-- ==== Sys2Proof/Laws/Frames.lean ====
section
/-! SUPPORT. What each operation leaves as it is: one lemma for each operation, field by field. A field a lemma does not
name may change. -/

namespace Sys2Proof.Machine

/-! ## Fields that the chain unit's operations keep -/

theorem Entries.frame {s t : State} (h : Entries s t) :
    t.pending = s.pending ∧ t.runState = s.runState ∧ t.settings = s.settings ∧ t.bookCopy = s.bookCopy ∧
    t.book = s.book ∧
    t.linePin = s.linePin ∧ t.chains = s.chains ∧ t.screens = s.screens ∧ t.capLoad = s.capLoad ∧
    t.blinkOn = s.blinkOn ∧ t.blinkRunning = s.blinkRunning ∧ t.streams = s.streams ∧ t.link = s.link ∧
    t.vehicle = s.vehicle ∧ t.monitor = s.monitor ∧ t.takeover = s.takeover ∧ t.camera = s.camera ∧
    t.guide = s.guide ∧ t.chime = s.chime ∧ t.status = s.status ∧ t.freeIx = s.freeIx ∧ t.regs.run = s.regs.run ∧
    t.regs.standby = s.regs.standby ∧ t.regs.freeze = s.regs.freeze := by
  obtain ⟨m, k, n, rfl⟩ := h
  exact ⟨rfl, rfl, rfl, rfl, rfl, rfl, rfl, rfl, rfl, rfl, rfl, rfl, rfl, rfl, rfl, rfl, rfl, rfl, rfl, rfl, rfl, rfl, rfl, rfl⟩

theorem Chained.frame {c : ChainId} {s t : State} (h : Chained c s t) :
    t.pending = s.pending ∧ t.runState = s.runState ∧ t.settings = s.settings ∧ t.bookCopy = s.bookCopy ∧
    t.book = s.book ∧
    t.linePin = s.linePin ∧ t.screens = s.screens ∧ t.capLoad = s.capLoad ∧ t.blinkOn = s.blinkOn ∧
    t.blinkRunning = s.blinkRunning ∧ t.streams = s.streams ∧ t.link = s.link ∧ t.vehicle = s.vehicle ∧
    t.monitor = s.monitor ∧ t.takeover = s.takeover ∧ t.camera = s.camera ∧ t.guide = s.guide ∧ t.chime = s.chime ∧
    t.status = s.status ∧ t.regs.run = s.regs.run ∧ t.regs.standby = s.regs.standby ∧ t.regs.freeze = s.regs.freeze := by
  obtain ⟨m, k, n, f, v, rfl⟩ := h
  rcases c with i | x | _
  · cases i <;> exact ⟨rfl, rfl, rfl, rfl, rfl, rfl, rfl, rfl, rfl, rfl, rfl, rfl, rfl, rfl, rfl, rfl, rfl, rfl, rfl, rfl, rfl, rfl⟩
  · cases x <;> exact ⟨rfl, rfl, rfl, rfl, rfl, rfl, rfl, rfl, rfl, rfl, rfl, rfl, rfl, rfl, rfl, rfl, rfl, rfl, rfl, rfl, rfl, rfl⟩
  · exact ⟨rfl, rfl, rfl, rfl, rfl, rfl, rfl, rfl, rfl, rfl, rfl, rfl, rfl, rfl, rfl, rfl, rfl, rfl, rfl, rfl, rfl, rfl⟩

/-! ## One lemma for each operation -/

@[simp] theorem State.retire_frame (s : State) (h : Hold) :
    (s.retire h).pending = s.pending ∧ (s.retire h).runState = s.runState ∧ (s.retire h).settings = s.settings ∧
    (s.retire h).bookCopy = s.bookCopy ∧
    (s.retire h).book = s.book ∧ (s.retire h).linePin = s.linePin ∧ (s.retire h).chains = s.chains ∧
    (s.retire h).screens = s.screens ∧ (s.retire h).capLoad = s.capLoad ∧ (s.retire h).blinkOn = s.blinkOn ∧
    (s.retire h).blinkRunning = s.blinkRunning ∧ (s.retire h).streams = s.streams ∧ (s.retire h).link = s.link ∧
    (s.retire h).vehicle = s.vehicle ∧ (s.retire h).monitor = s.monitor ∧ (s.retire h).takeover = s.takeover ∧
    (s.retire h).camera = s.camera ∧ (s.retire h).guide = s.guide ∧ (s.retire h).chime = s.chime ∧
    (s.retire h).status = s.status ∧ (s.retire h).freeIx = s.freeIx ∧ (s.retire h).regs.run = s.regs.run ∧
    (s.retire h).regs.standby = s.regs.standby ∧ (s.retire h).regs.freeze = s.regs.freeze :=
  (entries_retire s h).frame

@[simp] theorem State.syncHold_frame (s : State) (h : Hold) :
    (s.syncHold h).pending = s.pending ∧ (s.syncHold h).runState = s.runState ∧
    (s.syncHold h).settings = s.settings ∧ (s.syncHold h).bookCopy = s.bookCopy ∧ (s.syncHold h).book = s.book ∧
    (s.syncHold h).linePin = s.linePin ∧
    (s.syncHold h).chains = s.chains ∧ (s.syncHold h).screens = s.screens ∧ (s.syncHold h).capLoad = s.capLoad ∧
    (s.syncHold h).blinkOn = s.blinkOn ∧ (s.syncHold h).blinkRunning = s.blinkRunning ∧
    (s.syncHold h).streams = s.streams ∧ (s.syncHold h).link = s.link ∧ (s.syncHold h).vehicle = s.vehicle ∧
    (s.syncHold h).monitor = s.monitor ∧ (s.syncHold h).takeover = s.takeover ∧ (s.syncHold h).camera = s.camera ∧
    (s.syncHold h).guide = s.guide ∧ (s.syncHold h).chime = s.chime ∧ (s.syncHold h).status = s.status ∧
    (s.syncHold h).freeIx = s.freeIx ∧ (s.syncHold h).regs.run = s.regs.run ∧
    (s.syncHold h).regs.standby = s.regs.standby ∧ (s.syncHold h).regs.freeze = s.regs.freeze :=
  (entries_syncHold s h).frame

@[simp] theorem State.settle_frame (s : State) (c : ChainId) (a : Nat) :
    (s.settle c a).pending = s.pending ∧ (s.settle c a).runState = s.runState ∧
    (s.settle c a).settings = s.settings ∧ (s.settle c a).bookCopy = s.bookCopy ∧ (s.settle c a).book = s.book ∧
    (s.settle c a).linePin = s.linePin ∧
    (s.settle c a).chains = s.chains ∧ (s.settle c a).screens = s.screens ∧ (s.settle c a).capLoad = s.capLoad ∧
    (s.settle c a).blinkOn = s.blinkOn ∧ (s.settle c a).blinkRunning = s.blinkRunning ∧
    (s.settle c a).streams = s.streams ∧ (s.settle c a).link = s.link ∧ (s.settle c a).vehicle = s.vehicle ∧
    (s.settle c a).monitor = s.monitor ∧ (s.settle c a).takeover = s.takeover ∧ (s.settle c a).camera = s.camera ∧
    (s.settle c a).guide = s.guide ∧ (s.settle c a).chime = s.chime ∧ (s.settle c a).status = s.status ∧
    (s.settle c a).freeIx = s.freeIx ∧ (s.settle c a).regs.run = s.regs.run ∧
    (s.settle c a).regs.standby = s.regs.standby ∧ (s.settle c a).regs.freeze = s.regs.freeze :=
  (entries_settle s c a).frame

@[simp] theorem State.endClient_frame (s : State) (c : ChainId) (a : Nat) :
    (s.endClient c a).pending = s.pending ∧ (s.endClient c a).runState = s.runState ∧
    (s.endClient c a).settings = s.settings ∧ (s.endClient c a).bookCopy = s.bookCopy ∧
    (s.endClient c a).book = s.book ∧
    (s.endClient c a).linePin = s.linePin ∧ (s.endClient c a).chains = s.chains ∧
    (s.endClient c a).screens = s.screens ∧ (s.endClient c a).capLoad = s.capLoad ∧
    (s.endClient c a).blinkOn = s.blinkOn ∧ (s.endClient c a).blinkRunning = s.blinkRunning ∧
    (s.endClient c a).streams = s.streams ∧ (s.endClient c a).link = s.link ∧ (s.endClient c a).vehicle = s.vehicle ∧
    (s.endClient c a).monitor = s.monitor ∧ (s.endClient c a).takeover = s.takeover ∧
    (s.endClient c a).camera = s.camera ∧ (s.endClient c a).guide = s.guide ∧ (s.endClient c a).chime = s.chime ∧
    (s.endClient c a).status = s.status ∧ (s.endClient c a).freeIx = s.freeIx ∧
    (s.endClient c a).regs.run = s.regs.run ∧ (s.endClient c a).regs.standby = s.regs.standby ∧
    (s.endClient c a).regs.freeze = s.regs.freeze :=
  (entries_endClient s c a).frame

@[simp] theorem State.endCursor_frame (s : State) (c : ChainId) :
    (s.endCursor c).pending = s.pending ∧ (s.endCursor c).runState = s.runState ∧
    (s.endCursor c).settings = s.settings ∧ (s.endCursor c).bookCopy = s.bookCopy ∧ (s.endCursor c).book = s.book ∧
    (s.endCursor c).linePin = s.linePin ∧
    (s.endCursor c).chains = s.chains ∧ (s.endCursor c).screens = s.screens ∧ (s.endCursor c).capLoad = s.capLoad ∧
    (s.endCursor c).blinkOn = s.blinkOn ∧ (s.endCursor c).blinkRunning = s.blinkRunning ∧
    (s.endCursor c).streams = s.streams ∧ (s.endCursor c).link = s.link ∧ (s.endCursor c).vehicle = s.vehicle ∧
    (s.endCursor c).monitor = s.monitor ∧ (s.endCursor c).takeover = s.takeover ∧ (s.endCursor c).camera = s.camera ∧
    (s.endCursor c).guide = s.guide ∧ (s.endCursor c).chime = s.chime ∧ (s.endCursor c).status = s.status ∧
    (s.endCursor c).freeIx = s.freeIx ∧ (s.endCursor c).regs.run = s.regs.run ∧
    (s.endCursor c).regs.standby = s.regs.standby ∧ (s.endCursor c).regs.freeze = s.regs.freeze :=
  (entries_endCursor s c).frame

@[simp] theorem State.endChime_frame (s : State) (a : Nat) (v : EntryState) (k : Nat) :
    (s.endChime a v k).pending = s.pending ∧ (s.endChime a v k).runState = s.runState ∧
    (s.endChime a v k).settings = s.settings ∧ (s.endChime a v k).bookCopy = s.bookCopy ∧
    (s.endChime a v k).book = s.book ∧
    (s.endChime a v k).linePin = s.linePin ∧ (s.endChime a v k).chains = s.chains ∧
    (s.endChime a v k).screens = s.screens ∧ (s.endChime a v k).capLoad = s.capLoad ∧
    (s.endChime a v k).blinkOn = s.blinkOn ∧ (s.endChime a v k).blinkRunning = s.blinkRunning ∧
    (s.endChime a v k).streams = s.streams ∧ (s.endChime a v k).link = s.link ∧
    (s.endChime a v k).vehicle = s.vehicle ∧ (s.endChime a v k).monitor = s.monitor ∧
    (s.endChime a v k).takeover = s.takeover ∧ (s.endChime a v k).camera = s.camera ∧
    (s.endChime a v k).guide = s.guide ∧ (s.endChime a v k).chime = s.chime ∧ (s.endChime a v k).status = s.status ∧
    (s.endChime a v k).freeIx = s.freeIx ∧ (s.endChime a v k).regs.run = s.regs.run ∧
    (s.endChime a v k).regs.standby = s.regs.standby ∧ (s.endChime a v k).regs.freeze = s.regs.freeze :=
  (entries_endChime s a v k).frame

@[simp] theorem State.beginEntry_frame (s : State) (a : Nat) :
    (s.beginEntry a).pending = s.pending ∧ (s.beginEntry a).runState = s.runState ∧
    (s.beginEntry a).settings = s.settings ∧ (s.beginEntry a).bookCopy = s.bookCopy ∧ (s.beginEntry a).book = s.book ∧
    (s.beginEntry a).linePin = s.linePin ∧
    (s.beginEntry a).chains = s.chains ∧ (s.beginEntry a).screens = s.screens ∧
    (s.beginEntry a).capLoad = s.capLoad ∧ (s.beginEntry a).blinkOn = s.blinkOn ∧
    (s.beginEntry a).blinkRunning = s.blinkRunning ∧ (s.beginEntry a).streams = s.streams ∧
    (s.beginEntry a).link = s.link ∧ (s.beginEntry a).vehicle = s.vehicle ∧ (s.beginEntry a).monitor = s.monitor ∧
    (s.beginEntry a).takeover = s.takeover ∧ (s.beginEntry a).camera = s.camera ∧ (s.beginEntry a).guide = s.guide ∧
    (s.beginEntry a).chime = s.chime ∧ (s.beginEntry a).status = s.status ∧ (s.beginEntry a).freeIx = s.freeIx ∧
    (s.beginEntry a).regs.run = s.regs.run ∧ (s.beginEntry a).regs.standby = s.regs.standby ∧
    (s.beginEntry a).regs.freeze = s.regs.freeze :=
  (entries_beginEntry s a).frame

@[simp] theorem State.endPlan_frame (s : State) (i : ScreenId) :
    (s.endPlan i).pending = s.pending ∧ (s.endPlan i).runState = s.runState ∧ (s.endPlan i).settings = s.settings ∧
    (s.endPlan i).bookCopy = s.bookCopy ∧
    (s.endPlan i).book = s.book ∧ (s.endPlan i).linePin = s.linePin ∧ (s.endPlan i).chains = s.chains ∧
    (s.endPlan i).screens = s.screens ∧ (s.endPlan i).capLoad = s.capLoad ∧ (s.endPlan i).blinkOn = s.blinkOn ∧
    (s.endPlan i).blinkRunning = s.blinkRunning ∧ (s.endPlan i).streams = s.streams ∧ (s.endPlan i).link = s.link ∧
    (s.endPlan i).vehicle = s.vehicle ∧ (s.endPlan i).monitor = s.monitor ∧ (s.endPlan i).takeover = s.takeover ∧
    (s.endPlan i).camera = s.camera ∧ (s.endPlan i).guide = s.guide ∧ (s.endPlan i).chime = s.chime ∧
    (s.endPlan i).status = s.status ∧ (s.endPlan i).freeIx = s.freeIx ∧ (s.endPlan i).regs.run = s.regs.run ∧
    (s.endPlan i).regs.standby = s.regs.standby ∧ (s.endPlan i).regs.freeze = s.regs.freeze :=
  (entries_endPlan s i).frame

@[simp] theorem State.endShown_frame (s : State) (x : StreamId) :
    (s.endShown x).pending = s.pending ∧ (s.endShown x).runState = s.runState ∧
    (s.endShown x).settings = s.settings ∧ (s.endShown x).bookCopy = s.bookCopy ∧ (s.endShown x).book = s.book ∧
    (s.endShown x).linePin = s.linePin ∧
    (s.endShown x).chains = s.chains ∧ (s.endShown x).screens = s.screens ∧ (s.endShown x).capLoad = s.capLoad ∧
    (s.endShown x).blinkOn = s.blinkOn ∧ (s.endShown x).blinkRunning = s.blinkRunning ∧
    (s.endShown x).streams = s.streams ∧ (s.endShown x).link = s.link ∧ (s.endShown x).vehicle = s.vehicle ∧
    (s.endShown x).monitor = s.monitor ∧ (s.endShown x).takeover = s.takeover ∧ (s.endShown x).camera = s.camera ∧
    (s.endShown x).guide = s.guide ∧ (s.endShown x).chime = s.chime ∧ (s.endShown x).status = s.status ∧
    (s.endShown x).freeIx = s.freeIx ∧ (s.endShown x).regs.run = s.regs.run ∧
    (s.endShown x).regs.standby = s.regs.standby ∧ (s.endShown x).regs.freeze = s.regs.freeze :=
  (entries_endShown s x).frame

@[simp] theorem State.recordShed_frame (s : State) (i : ScreenId) (m : BitVec 6) :
    (s.recordShed i m).pending = s.pending ∧ (s.recordShed i m).runState = s.runState ∧
    (s.recordShed i m).settings = s.settings ∧ (s.recordShed i m).bookCopy = s.bookCopy ∧
    (s.recordShed i m).book = s.book ∧
    (s.recordShed i m).linePin = s.linePin ∧ (s.recordShed i m).chains = s.chains ∧
    (s.recordShed i m).screens = s.screens ∧ (s.recordShed i m).capLoad = s.capLoad ∧
    (s.recordShed i m).blinkOn = s.blinkOn ∧ (s.recordShed i m).blinkRunning = s.blinkRunning ∧
    (s.recordShed i m).streams = s.streams ∧ (s.recordShed i m).link = s.link ∧
    (s.recordShed i m).vehicle = s.vehicle ∧ (s.recordShed i m).monitor = s.monitor ∧
    (s.recordShed i m).takeover = s.takeover ∧ (s.recordShed i m).camera = s.camera ∧
    (s.recordShed i m).guide = s.guide ∧ (s.recordShed i m).chime = s.chime ∧ (s.recordShed i m).status = s.status ∧
    (s.recordShed i m).freeIx = s.freeIx ∧ (s.recordShed i m).regs.run = s.regs.run ∧
    (s.recordShed i m).regs.standby = s.regs.standby ∧ (s.recordShed i m).regs.freeze = s.regs.freeze :=
  (entries_recordShed s i m).frame

@[simp] theorem State.setRefs_frame (s : State) (i : ScreenId) (f : Hold → Bool) :
    (s.setRefs i f).pending = s.pending ∧ (s.setRefs i f).runState = s.runState ∧
    (s.setRefs i f).settings = s.settings ∧ (s.setRefs i f).bookCopy = s.bookCopy ∧ (s.setRefs i f).book = s.book ∧
    (s.setRefs i f).linePin = s.linePin ∧
    (s.setRefs i f).chains = s.chains ∧ (s.setRefs i f).screens = s.screens ∧ (s.setRefs i f).capLoad = s.capLoad ∧
    (s.setRefs i f).blinkOn = s.blinkOn ∧ (s.setRefs i f).blinkRunning = s.blinkRunning ∧
    (s.setRefs i f).streams = s.streams ∧ (s.setRefs i f).link = s.link ∧ (s.setRefs i f).vehicle = s.vehicle ∧
    (s.setRefs i f).monitor = s.monitor ∧ (s.setRefs i f).takeover = s.takeover ∧ (s.setRefs i f).camera = s.camera ∧
    (s.setRefs i f).guide = s.guide ∧ (s.setRefs i f).chime = s.chime ∧ (s.setRefs i f).status = s.status ∧
    (s.setRefs i f).freeIx = s.freeIx ∧ (s.setRefs i f).regs.run = s.regs.run ∧
    (s.setRefs i f).regs.standby = s.regs.standby ∧ (s.setRefs i f).regs.freeze = s.regs.freeze :=
  (entries_setRefs s i f).frame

****

Return a word-for-word copy of the lines above from the one holding "(s.endShown x).blinkOn = s.blinkOn" through the one holding "(s.endShown x).streams = s.streams", with both of them included and nothing besides.

◆ REPLY
    (s.endShown x).blinkOn = s.blinkOn ∧ (s.endShown x).blinkRunning = s.blinkRunning ∧
    (s.endShown x).streams = s.streams ∧ (s.endShown x).link = s.link ∧ (s.endShown x).vehicle = s.vehicle ∧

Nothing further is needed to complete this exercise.